START GIVEN INFORMATION

/-- A sum of powers of two with each power at most once has the bits that it is made of. -/
theorem testBit_sum_bits (f : Nat → Bool) (k : Nat) : ∀ n : Nat,
    ((List.range n).foldl (fun x g => x + 2 ^ g * bit (f g)) 0).testBit k = (decide (k < n) && f k) ∧
    (List.range n).foldl (fun x g => x + 2 ^ g * bit (f g)) 0 < 2 ^ n
  | 0 => by simp
  | n + 1 => by
    obtain ⟨hb, hlt⟩ := testBit_sum_bits f k n
    rw [List.range_succ, List.foldl_append, List.foldl_cons, List.foldl_nil]
    refine ⟨?_, ?_⟩
    · rw [Nat.add_comm, Nat.testBit_two_pow_mul_add _ hlt, hb]
      by_cases h : k < n
      · simp [h, Nat.lt_succ_of_lt h]
      · by_cases hk : k = n
        · subst hk; cases f k <;> simp [bit]
        · have h1 : ¬ k < n + 1 := by omega
          have h2 : (bit (f n)).testBit (k - n) = false := Nat.testBit_lt_two_pow (lt_of_lt_of_le (b := 2) (by cases f n <;> simp [bit])
            (Nat.le_self_pow (by omega) 2))
          simp [h, h1, h2]
    · rw [pow_succ]
      have : bit (f n) ≤ 1 := by cases f n <;> simp [bit]
      nlinarith [Nat.two_pow_pos n]

/-! ### Power and enables -/

theorem Only.pageOn (h : Only l m s t) (ha : R.PWR_DOMAIN_STAT ∉ l) : t.pageOn p = s.pageOn p := by
  simp only [State.pageOn, State.domainOn, State.domainPowered, h.rb ha]

theorem Only.en (h : Only l m s t) (ha : R.CTRL p ∉ l) : t.en p = s.en p := h.rb ha

/-! ### Events -/

/-- What holds before a fold and is kept by each step with a member of the list holds after it. -/
theorem State.over_induct_mem {α : Type} {q : State → Prop} {xs : List α} {f : State → α → State} (h : q s) (hf : ∀ u, ∀ x ∈ xs, q u → q (f u x)) :
    q (s.over xs f) := by
  induction xs generalizing s with
  | nil => exact h
  | cons x xs ih => exact ih (hf s x List.mem_cons_self h) fun u y hy => hf u y (List.mem_cons_of_mem _ hy)

/-- An event leaves a set bit set. -/
theorem State.rb_event_mono (hb : b < 32) (h : s.rb c n = true) : (s.event a b).rb c n = true := by
  by_cases hc : c = a
  · subst hc
    by_cases hn : n = b
    · subst hn; exact State.rb_event_self hb
    · rw [State.event, State.rb_wb_bit hb hn]; exact h
  · rw [State.rb, State.rd_event_of_ne hc]; exact h

theorem State.rb_irqIf_mono (hb : b < 32) (h : s.rb c n = true) : (s.irqIf x p b).rb c n = true := by
  rw [State.irqIf]
  split
  · exact State.rb_event_mono hb h
  · exact h

end Sys2Proof.Machine
end

section
/-! PROOFS. Doorbells and GPIO pins (R617, R618). -/

namespace Sys2Proof.Machine

variable {l m : List Nat} {s t u : State} {i : Init} {a g n lv : Nat} {w old v : Word} {hook : Word → Word → State → State}

/-! ### Doorbells -/

theorem bellSet_rd (a : Nat) (w : Word) (s : State) : (bellSet a w s).rd a = s.rd a ||| word (bitsOf w 15 0) := State.rd_wr_self ..

theorem noteMask_only {b : Nat} {k : Word} (h : Only l m s t) : Only l m s (t.noteMask b k) := h.upd rfl rfl rfl rfl rfl rfl

theorem bellSet_only (h : Only l m s t) (ha : a ∈ l) : Only l m s (bellSet a w t) := (noteMask_only h).orMask ha

theorem h2dSet_rd (s : State) : (h2dSet i old w s).rd R.HOST_H2D_STAT = s.rd R.HOST_H2D_STAT ||| word (bitsOf w 15 0) := by
  rw [h2dSet, State.irqIf]
  split
  · rw [State.rd_irq_of_ne (by decide), bellSet_rd]
  · exact bellSet_rd ..

theorem h2dSet_irq (s : State) (h : bitsOf w 15 0 ≠ 0) : (h2dSet .host old w s).rb (R.IRQ_STAT P.HOST) 0 = true := by
  rw [h2dSet, State.irqIf, if_pos (by simpa using h)]
  exact State.rb_irq_self (by decide)

/-- What a write of HOST_H2D_SET by the host leaves as it is. -/
theorem h2dSet_only (h : Only l m s t) (hs : R.HOST_H2D_STAT ∈ l) (hi : R.IRQ_STAT P.HOST ∈ l) : Only l m s (h2dSet i old w t) :=
  (bellSet_only h hs).irqIf hi

theorem hookOf_h2d : hookOf i R.HOST_H2D_SET = h2dSet i := by
  rw [hookOf, if_neg (by decide), if_neg (by decide), if_neg (by decide), if_neg (by decide), hookTop, if_pos rfl]

/-- The host's write of HOST_H2D_SET without a grant: no record is made, and the register's write is the whole of it (R617). -/
theorem hostWrite_h2d (hr : hostReady s = true) (hg : hostGranted s = false) :
    hostWrite R.HOST_H2D_SET w s =
      (let y := gateWrite .host R.HOST_H2D_SET w (h2dSet .host) s; if hostReady y then hostEnd 1 (if y.bus.err then 2 else 1) y else y) := by
  have hmay : hostMayWrite s R.HOST_H2D_SET w = true := by simp [hostMayWrite]
  have hbusy : hostBusy s R.HOST_H2D_SET = false := by simp [hostBusy, hg]
  have haudit : hostAudit R.HOST_H2D_SET w s = s := by simp [hostAudit, hg]
  have hstore : hostStore R.HOST_H2D_SET w s = gateWrite .host R.HOST_H2D_SET w (h2dSet .host) s := by
    rw [hostStore, if_neg (by decide), busWrite, regionOf_reg (by decide)]
    simp only
    rw [length_bytesLE, regAccess_word (by decide), word_ofLE_bytesLE, hookOf_h2d]
  rw [hostWrite, hr, hmay, hbusy, haudit, hstore]
  rfl

theorem hostEnd_status {op k : Nat} (hop : op < 256) (hk : k < 8) : (hostEnd op k s).rf R.HOST_LAST 10 8 = k := by
  have e : (hostEnd op k s).rd R.HOST_LAST = word (s.tick16 * 65536 + k * 256 + op) := by
    rw [hostEnd]; split <;> exact State.rd_wr_self ..
  rw [State.rf, e, bitsOf, word, BitVec.toNat_ofNat]
  omega

theorem hostEnd_only {op k : Nat} (h : Only l m s t) (hl : R.HOST_LAST ∈ l) (hm : R.STAT P.HOST 0 ∈ m) : Only l m s (hostEnd op k t) :=
  Only.ite ((h.wr hl).stAdd hm) ((h.wr hl).stAdd hm)

theorem h2dSet_bus : (h2dSet i old w s).bus = s.bus := by
  rw [h2dSet, State.irqIf]; split <;> rfl

theorem Only.hostReady (h : Only l m s t) (hd : R.PWR_DOMAIN_STAT ∉ l) (hc : R.CTRL P.HOST ∉ l) : hostReady t = hostReady s := by
  rw [Machine.hostReady, h.pageOn hd, h.en hc, Machine.hostReady]

/-! ### GPIO -/

theorem gpioLevels_only (h : Only l m s t) (hl : R.GPIO_IN ∈ l) (hi : R.IRQ_STAT P.GPIO ∈ l) : Only l m s (gpioLevels lv t) :=
  (h.wf hl).over fun _ _ h => h.irqIf hi

/-- GPIO_IN takes the levels. -/
theorem gpioLevels_rb (s : State) (hg : g < 16) : (gpioLevels lv s).rb R.GPIO_IN g = lv.testBit g := by
  have h : Only [R.IRQ_STAT P.GPIO] [] (s.wf R.GPIO_IN 15 0 lv) (gpioLevels lv s) := (Only.refl _ _ _).over fun _ _ h => h.irqIf (by simp)
  rw [h.rb (by decide), State.rb, State.rd_wf_self, bitOf, testBit_putBits _ _ _ (by omega) (by omega), if_pos (by omega), Nat.sub_zero]

/-- An enabled edge sets the pin's interrupt (R618). -/
theorem gpioLevels_irq (s : State) (hg : g < 16) (hne : s.rb R.GPIO_IN g ≠ lv.testBit g)
    (he : s.rb R.GPIO_EDGE (if lv.testBit g then g else 16 + g) = true) : (gpioLevels lv s).rb (R.IRQ_STAT P.GPIO) g = true := by
  have hold : (s.rf R.GPIO_IN 15 0).testBit g = s.rb R.GPIO_IN g := by
    rw [State.rf, State.rb, bitsOf, bitOf, Nat.testBit_mod_two_pow, Nat.testBit_div_two_pow]; simp [hg]
  obtain ⟨l1, l2, hl⟩ := List.append_of_mem (List.mem_range.2 hg)
  have hl2 : ∀ k ∈ l2, k < 16 := fun k hk => List.mem_range.1 (hl ▸ List.mem_append_right _ (List.mem_cons_of_mem _ hk))
  rw [gpioLevels, hl]
  simp only [State.over, List.foldl_append, List.foldl_cons]
  refine State.over_induct_mem (q := fun u => u.rb (R.IRQ_STAT P.GPIO) g = true) ?_ fun u k hk h =>
    State.rb_irqIf_mono (by have := hl2 k hk; omega) h
  · have h1 : Only [R.GPIO_IN, R.IRQ_STAT P.GPIO] [] s ((s.wf R.GPIO_IN 15 0 lv).over l1 fun u k =>
        u.irqIf ((!(s.rf R.GPIO_IN 15 0).testBit k && lv.testBit k && u.rb R.GPIO_EDGE k) ||
          ((s.rf R.GPIO_IN 15 0).testBit k && !lv.testBit k && u.rb R.GPIO_EDGE (16 + k))) P.GPIO k) :=
      ((Only.refl _ _ s).wf (by simp)).over fun _ _ h => h.irqIf (by simp)
    have hb : ∀ c, _ = s.rb R.GPIO_EDGE c := fun c => h1.rb (a := R.GPIO_EDGE) (by decide)
    rw [State.irqIf, if_pos]
    · exact State.rb_irq_self (by omega)
    · rw [hold]
      simp only [State.over] at hb
      rw [hb, hb]
      cases hv : lv.testBit g <;> simp_all

theorem gpioDriven_congr (h : Only [R.GPIO_IN, R.IRQ_STAT P.GPIO] [] s t) (g : Nat) : gpioDriven t g = gpioDriven s g := by
  simp only [gpioDriven, h.pageOn (by decide), h.en (p := P.GPIO) (by decide), h.rb (a := R.GPIO_DIR) (by decide), h.rb (a := R.GPIO_OD) (by decide),
    h.rb (a := R.GPIO_OUT) (by decide), tamperPin, h.nv]

/-- A driven pin reads back its output, any other its own level (R618). -/
theorem gpioShow_rb (s : State) (hg : g < 16) : (gpioShow s).rb R.GPIO_IN g = if gpioDriven s g then s.rb R.GPIO_OUT g else s.rb R.GPIO_IN g := by
  rw [gpioShow, gpioLevels_rb _ hg, (testBit_sum_bits (fun g => if gpioDriven s g then s.rb R.GPIO_OUT g else s.rb R.GPIO_IN g) g 16).1]
  simp [hg]

theorem gpioShow_only (h : Only l m s t) (hl : R.GPIO_IN ∈ l) (hi : R.IRQ_STAT P.GPIO ∈ l) : Only l m s (gpioShow t) := gpioLevels_only h hl hi

theorem gpioShow_driven (s : State) (hg : g < 16) (hd : gpioDriven (gpioShow s) g = true) : (gpioShow s).rb R.GPIO_IN g = (gpioShow s).rb R.GPIO_OUT g := by
  have h : Only [R.GPIO_IN, R.IRQ_STAT P.GPIO] [] s (gpioShow s) := gpioShow_only (.refl _ _ _) (by simp) (by simp)
  rw [gpioDriven_congr h] at hd
  rw [gpioShow_rb s hg, if_pos hd, h.rb (by decide)]

/-- What a write that merges bits into GPIO_OUT does: the register, the levels read back, and nothing else. -/
theorem gpioMerge_spec {k : Word} (h : Only [a] [] s t) :
    (gpioMerge old v k t).rd R.GPIO_OUT = (old &&& ~~~k) ||| (v &&& k) ∧
    (∀ g < 16, gpioDriven (gpioMerge old v k t) g = true → (gpioMerge old v k t).rb R.GPIO_IN g = (gpioMerge old v k t).rb R.GPIO_OUT g) ∧
    Only [a, R.GPIO_OUT, R.GPIO_IN, R.IRQ_STAT P.GPIO] [] s (gpioMerge old v k t) := by
  refine ⟨?_, fun g hg hd => gpioShow_driven _ hg hd, gpioShow_only ((h.mono (by simp) (by simp)).wr (by simp)) (by simp) (by simp)⟩
  have h : Only [R.GPIO_IN, R.IRQ_STAT P.GPIO] [] (t.wr R.GPIO_OUT ((old &&& ~~~k) ||| (v &&& k))) (gpioMerge old v k t) :=
    gpioShow_only (.refl _ _ _) (by simp) (by simp)
  rw [h.regs _ (by decide), State.rd_wr_self]

theorem word_low16 (w : Word) : word (bitsOf w 15 0) = w &&& 0xFFFF#32 := by
  have h : bitsOf w 15 0 = w.toNat &&& 0xFFFF := by rw [bitsOf, Nat.pow_zero, Nat.div_one]; exact (Nat.and_two_pow_sub_one_eq_mod _ 16).symm
  rw [h, word]; apply BitVec.eq_of_toNat_eq; simp

theorem merge_same (x k : Word) : (x &&& ~~~k) ||| (k &&& k) = x ||| k := by
  apply BitVec.eq_of_getElem_eq; intro j hj
  cases h : k[j] <;> simp [h]

theorem merge_zero (x k : Word) : (x &&& ~~~(k &&& ~~~0#32)) ||| (0#32 &&& (k &&& ~~~0#32)) = x &&& ~~~k := by
  rw [BitVec.not_zero, BitVec.and_allOnes, BitVec.zero_and, BitVec.or_zero]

END GIVEN INFORMATION

WORK TASK: Print exactly the lines above, between the one holding "((List.range n).foldl (fun" and the one holding "(Nat.le_self_pow (by omega) 2))", inclusive, and nothing besides.

TASK SOLUTION:
    ((List.range n).foldl (fun x g => x + 2 ^ g * bit (f g)) 0).testBit k = (decide (k < n) && f k) ∧
    (List.range n).foldl (fun x g => x + 2 ^ g * bit (f g)) 0 < 2 ^ n
  | 0 => by simp
  | n + 1 => by
    obtain ⟨hb, hlt⟩ := testBit_sum_bits f k n
    rw [List.range_succ, List.foldl_append, List.foldl_cons, List.foldl_nil]
    refine ⟨?_, ?_⟩
    · rw [Nat.add_comm, Nat.testBit_two_pow_mul_add _ hlt, hb]
      by_cases h : k < n
      · simp [h, Nat.lt_succ_of_lt h]
      · by_cases hk : k = n
        · subst hk; cases f k <;> simp [bit]
        · have h1 : ¬ k < n + 1 := by omega
          have h2 : (bit (f n)).testBit (k - n) = false := Nat.testBit_lt_two_pow (lt_of_lt_of_le (b := 2) (by cases f n <;> simp [bit])
            (Nat.le_self_pow (by omega) 2))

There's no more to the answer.